Posted by kuri, ping, the pinglet, & mini-ping on 10/04/2012
A health update is in order for the two kiddos! Today's segment (Take 1: Sensational Kid) is all about the Pinglet.

Do you know a child that cries and shields their eyes from bright light? Or who can't stand tags or elastic in their clothes or the stiffness of new jeans? Or needs the seams in their socks just so? Or who complains of pain when she eats certain types of foods? And who can have meltdowns of epic proportions when any of these needs aren't met?

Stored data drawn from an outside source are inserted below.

-- ==== Sys2Proof/Syntax.lean ====
section
/-!
DEFINITION. The block's instructions: one constructor for each row of spec/opcode_table.json (30_encoding.md R62, R63).
An instruction is a decoded PDU: its function code is the constructor, its operands are the fields of the payload
layout (R56 to R58).
-/
namespace Sys2Proof

/-- The eight function codes and the default row. Operands as 43_function_codes.md R119 decodes them: `addr` is ADDR;
`qty` is QTY as a count; `value` is QTY as a value; `bc` and `data` are BC and DATA (30_encoding.md R58). -/
inductive Instr where
  /-- FC 0x01, 43_function_codes.md R122. -/
  | readCoils (addr qty : Word)
  /-- FC 0x02, R123. -/
  | readDiscreteInputs (addr qty : Word)
  /-- FC 0x03, R124. -/
  | readHoldingRegisters (addr qty : Word)
  /-- FC 0x04, R125. -/
  | readInputRegisters (addr qty : Word)
  /-- FC 0x05, R126. -/
  | writeSingleCoil (addr value : Word)
  /-- FC 0x06, R127. -/
  | writeSingleRegister (addr value : Word)
  /-- FC 0x0F, R128. -/
  | writeMultipleCoils (addr qty : Word) (bc : Byte) (data : List Byte)
  /-- FC 0x10, R129. -/
  | writeMultipleRegisters (addr qty : Word) (bc : Byte) (data : List Byte)
  /-- Every other function code, R130; the payload is not read. -/
  | unsupported (fc : Byte)
  deriving DecidableEq, Repr

end Sys2Proof
end

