/-! ### The CRC unit -/

/-- R82: each of the 256 entries of the table is eight shifts of its index, with the polynomial wherever a 1 falls out. -/
def Obligations.CrcTableIsItsConstruction : Prop :=
  crcTable.length = 256 ∧
    ∀ i : Byte,
      crcEntry i =
        (List.range 8).foldl
          (fun (c : Word) (_ : Nat) => if c.getLsbD 0 = true then (c >>> 1) ^^^ 0xA001 else c >>> 1) (i.setWidth 16)

/-- From R82, R83 and R84 (the spec draws this inference itself, in R85): the bit-serial generator and the table-driven one agree
on every register value and byte, and so on every sequence. -/
def Obligations.BitSerialCrcEqualsTableCrc : Prop :=
  (∀ (crc : Word) (b : Byte), crcByteSerial crc b = crcByteUpdate crc b) ∧
    ∀ bytes : List Byte, bytes.foldl crcByteSerial 0xFFFF = crc16 bytes

/-- From R81 and R88 (the spec gives this property from general knowledge, in R90): the CRC of a body with its trailer is 0, and
testing for 0 accepts exactly the frames the trailer comparison accepts. -/
def Obligations.CrcResidueIsZeroExactlyForGoodFrames : Prop :=
  (∀ body : List Byte, crc16 (body ++ toLE16 (crc16 body)) = 0) ∧
    ∀ f : List Byte, 2 ≤ f.length →
      (crc16 f = 0 ↔
        crc16 (f.take (f.length - 2)) = wordOf (f.getD (f.length - 1) 0) (f.getD (f.length - 2) 0))

/-- From R81: the reference values (the spec lists them as its own inference, in R91; the last is the source's example). -/
def Obligations.CrcReferenceValues : Prop :=
  crc16 [] = 0xFFFF ∧
    crc16 [0x31, 0x32, 0x33, 0x34, 0x35, 0x36, 0x37, 0x38, 0x39] = 0x4B37 ∧
    crc16 [0x11, 0x03, 0x00, 0x6B, 0x00, 0x03] = 0x8776

/-- R93: the five operations of the CRC unit and nothing else they touch; a frame check and a trailer generation made of them, by
bytes or by bits, give CRC16. -/
def Obligations.CrcUnitOperations : Prop :=
  ∀ (s : State) (b lo hi : Byte) (d : Bool) (body : List Byte),
    crcInit s = { s with crc := 0xFFFF } ∧
      crcByte b s = { s with crc := crcByteUpdate s.crc b } ∧
      crcBit d s = { s with crc := crcBitUpdate s.crc d } ∧
      crcOut s = [s.crc.setWidth 8, (s.crc >>> 8).setWidth 8] ∧
      (crcCheck lo hi s = true ↔ s.crc = (hi.setWidth 16 <<< 8) ||| lo.setWidth 16) ∧
      body.foldl (fun t x => crcByte x t) (crcInit s) = { s with crc := crc16 body } ∧
      body.foldl (fun t x => (List.range 8).foldl (fun u j => crcBit (x.getLsbD j) u) t) (crcInit s) =
        { s with crc := crc16 body }

/-- R98: a frame with a good CRC followed by exactly one byte 0x00 also passes the check. -/
def Obligations.TrailingZeroByteKeepsTheCrcGood : Prop :=
  ∀ (f : List Byte) (s : State), 2 ≤ f.length → serialCrcOk f s = true → serialCrcOk (f ++ [0x00]) s = true

/-! ### The packer -/

/-- R109: ceil_div(n, 8) bytes; bit j mod 8 of byte j / 8 is vs[j]; the bits past the last are 0. -/
def Obligations.PackBitsPlacesEveryBit : Prop :=
  ∀ vs : List Bool,
    (packBits vs).length = (vs.length + 7) / 8 ∧
      (∀ j, j < vs.length → vs[j]? = some (((packBits vs).getD (j / 8) 0).getLsbD (j % 8))) ∧
      ∀ j, vs.length ≤ j → j < 8 * (packBits vs).length → ((packBits vs).getD (j / 8) 0).getLsbD (j % 8) = false

/-- R113: packing bits and unpacking as many gives the sequence back. -/
def Obligations.BitPackingRoundTrip : Prop :=
  ∀ vs : List Bool, unpackBits (packBits vs) vs.length = some vs

/-- From R111 and R112 (the spec's own inference, R114): packing words and unpacking as many gives the sequence back. -/
def Obligations.WordPackingRoundTrip : Prop :=
  ∀ vs : List Word, unpackWords (packWords vs) vs.length = some vs

/-- R110, R112: unpacking fails exactly when the data is short, and else gives the first n values of the data in order; whole
bytes past what the count needs change nothing. -/
def Obligations.UnpackingTakesTheFirstValues : Prop :=
  ∀ (d extra : List Byte) (n : Nat),
    (unpackBits d n = none ↔ 8 * d.length < n) ∧
      (unpackWords d n = none ↔ d.length < 2 * n) ∧
      (∀ vs, unpackBits d n = some vs →
        vs.length = n ∧ ∀ j, j < n → vs[j]? = some (((d.getD (j / 8) 0) >>> (j % 8)).getLsbD 0)) ∧
      (∀ vs, unpackWords d n = some vs →
        vs.length = n ∧ ∀ j, j < n → vs[j]? = some (wordOf (d.getD (2 * j) 0) (d.getD (2 * j + 1) 0))) ∧
      (n ≤ 8 * d.length → unpackBits (d ++ extra) n = unpackBits d n) ∧
      (2 * n ≤ d.length → unpackWords (d ++ extra) n = unpackWords d n)

/-- R111: 2n bytes, each word high byte first. -/
def Obligations.PackWordsPlacesEveryByte : Prop :=
  ∀ vs : List Word,
    (packWords vs).length = 2 * vs.length ∧
      ∀ j, j < vs.length →
        vs[j]? = some (wordOf ((packWords vs).getD (2 * j) 0) ((packWords vs).getD (2 * j + 1) 0))

/-! ### The validator and the table access -/

/-- R71: true exactly when the range lies in the table, so (the inference the spec marks as its own in R79) true inside, false one
below the base and one past the end. -/
def Obligations.ValidatorBoundaries : Prop :=
  ∀ (c : Config) (k : TableKind) (addr n : Nat),
    (validate c k addr n = true ↔
        (c.shape k).base ≤ addr ∧ addr + n ≤ (c.shape k).base + (c.shape k).len) ∧
      ((c.shape k).base ≤ addr ∧ addr + n ≤ (c.shape k).base + (c.shape k).len → validate c k addr n = true) ∧
      (1 ≤ (c.shape k).base ∧ addr = (c.shape k).base - 1 → validate c k addr n = false) ∧
      (addr + n = (c.shape k).base + (c.shape k).len + 1 → validate c k addr n = false)

/-- R73: a valid get returns the n cells from index addr - BASE upward, an invalid one raises the contract fault. -/
def Obligations.GetReturnsTheCellsOfTheRange : Prop :=
  ∀ (k : TableKind) (addr n : Nat) (s : State),
    (s.mem.wf s.cfg = true → InRange s.cfg k addr n →
      ∃ vs, memRead k addr n s = .ok vs ∧ vs.length = n ∧
        ∀ j, j < n → vs[j]? = s.mem.cell k (addr - (s.cfg.shape k).base + j)) ∧
      (¬ InRange s.cfg k addr n → memRead k addr n s = .error (.getOutOfRange k addr n))

/-- R74: a valid set overwrites exactly the cells of its range and no other state, an invalid one raises the contract fault. -/
def Obligations.SetWritesExactlyTheRange : Prop :=
  ∀ (k : TableKind) (addr : Nat) (vs : List k.Cell) (s : State),
    (s.mem.wf s.cfg = true → InRange s.cfg k addr vs.length →
      ∃ m, memWrite k addr vs s = .ok { s with mem := m } ∧
        (∀ j, j < vs.length → m.cell k (addr - (s.cfg.shape k).base + j) = vs[j]?) ∧
        ∀ k' j,
          (k' = k → j < addr - (s.cfg.shape k).base ∨ addr - (s.cfg.shape k).base + vs.length ≤ j) →
            m.cell k' j = s.mem.cell k' j) ∧
      (¬ InRange s.cfg k addr vs.length → memWrite k addr vs s = .error (.setOutOfRange k addr vs.length))

/-! ### The function codes -/

/-- R122. -/
def Obligations.ReadCoilsResult : Prop :=
  ∀ (addr qty : Word) (s : State),
    (s.mem.wf s.cfg = true → InRange s.cfg .coil addr.toNat qty.toNat → qty.toNat ≤ 2040 →
      ∃ d : List Byte,
        exec (.readCoils addr qty) s =
            .next (answered s s.mem { s.latches with addr := addr, qty := qty } 0x01
              (BitVec.ofNat 8 ((qty.toNat + 7) / 8) :: d)) ∧
          d.length = (qty.toNat + 7) / 8 ∧
          (∀ j, j < qty.toNat → s.mem.cell .coil (addr.toNat - s.cfg.coil.base + j) = some (bitAt d j)) ∧
          ∀ j, qty.toNat ≤ j → j < 8 * d.length → bitAt d j = false) ∧
      (¬ InRange s.cfg .coil addr.toNat qty.toNat →
        exec (.readCoils addr qty) s =
          .next (answered s s.mem { s.latches with addr := addr, qty := qty } 0x81 [0x02])) ∧
      (InRange s.cfg .coil addr.toNat qty.toNat → 2040 < qty.toNat →
        exec (.readCoils addr qty) s =
          .next (answered s s.mem { s.latches with addr := addr, qty := qty } 0x81 [0x03]))

/-- R123. -/
def Obligations.ReadDiscreteInputsResult : Prop :=
  ∀ (addr qty : Word) (s : State),
    (s.mem.wf s.cfg = true → InRange s.cfg .disc addr.toNat qty.toNat → qty.toNat ≤ 2040 →
      ∃ d : List Byte,
        exec (.readDiscreteInputs addr qty) s =
            .next (answered s s.mem { s.latches with addr := addr, qty := qty } 0x02
              (BitVec.ofNat 8 ((qty.toNat + 7) / 8) :: d)) ∧
          d.length = (qty.toNat + 7) / 8 ∧
          (∀ j, j < qty.toNat → s.mem.cell .disc (addr.toNat - s.cfg.disc.base + j) = some (bitAt d j)) ∧
          ∀ j, qty.toNat ≤ j → j < 8 * d.length → bitAt d j = false) ∧
      (¬ InRange s.cfg .disc addr.toNat qty.toNat →
        exec (.readDiscreteInputs addr qty) s =
          .next (answered s s.mem { s.latches with addr := addr, qty := qty } 0x82 [0x02])) ∧
      (InRange s.cfg .disc addr.toNat qty.toNat → 2040 < qty.toNat →
        exec (.readDiscreteInputs addr qty) s =
          .next (answered s s.mem { s.latches with addr := addr, qty := qty } 0x82 [0x03]))

/-- R124. -/
def Obligations.ReadHoldingRegistersResult : Prop :=
  ∀ (addr qty : Word) (s : State),
    (s.mem.wf s.cfg = true → InRange s.cfg .hold addr.toNat qty.toNat → qty.toNat ≤ 127 →
      ∃ d : List Byte,
        exec (.readHoldingRegisters addr qty) s =
            .next (answered s s.mem { s.latches with addr := addr, qty := qty } 0x03
              (BitVec.ofNat 8 (2 * qty.toNat) :: d)) ∧
          d.length = 2 * qty.toNat ∧
          ∀ j, j < qty.toNat →
            s.mem.cell .hold (addr.toNat - s.cfg.hold.base + j) = some (wordOf (d.getD (2 * j) 0) (d.getD (2 * j + 1) 0))) ∧
      (¬ InRange s.cfg .hold addr.toNat qty.toNat →
        exec (.readHoldingRegisters addr qty) s =
          .next (answered s s.mem { s.latches with addr := addr, qty := qty } 0x83 [0x02])) ∧
      (InRange s.cfg .hold addr.toNat qty.toNat → 127 < qty.toNat →
        exec (.readHoldingRegisters addr qty) s =
          .next (answered s s.mem { s.latches with addr := addr, qty := qty } 0x83 [0x03]))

This is a child that has Sensory Processing Disorder (SPD). This child's brain isn't able to process sensations the way a typical person does and ends up disorganized/confused when her brain doesn't know what to do with the information coming from a particular sense(s): sight, smell, hearing, taste, touch, and movement. She may overreact (with intensive meltdowns lasting anywhere from 30 minutes to 2 hours), or under react (and then need to raise their level of comfort by crashing about the house, doing handstands or dancing in the living room instead of eating dinner).

I'm not talking about a minor (or even, major) tantrum or meltdown when it's too bright out, or when a child's clothing is the reason they are feeling less than happy. The issues I'm referring to are day-in and day-out, constantly there, and are debilitating to both the child and other family members, as the senses are overloaded minute-to-minute and starts to take over family life.

Well, this is our Pinglet.

In July 2011, after a bout with hand-foot-and-mouth disease, the Pinglet started having meltdowns about burning/tingling pain in her hands and feet (at least 7-10 times a day), being too hot (even when it wasn't) and pulling at--or off--her clothes, which was usually followed by massive meltdowns lasting 30 minutes to 2 hours. When we went to New York to visit in August 2011, the episodes when she cried from pain became more frequent and more intense. This happened even when she was playing or doing something fun. She would tense up her hands and feet and cry, asking me why it hurt so much. I felt paralyzed because I wasn't able to do anything to help.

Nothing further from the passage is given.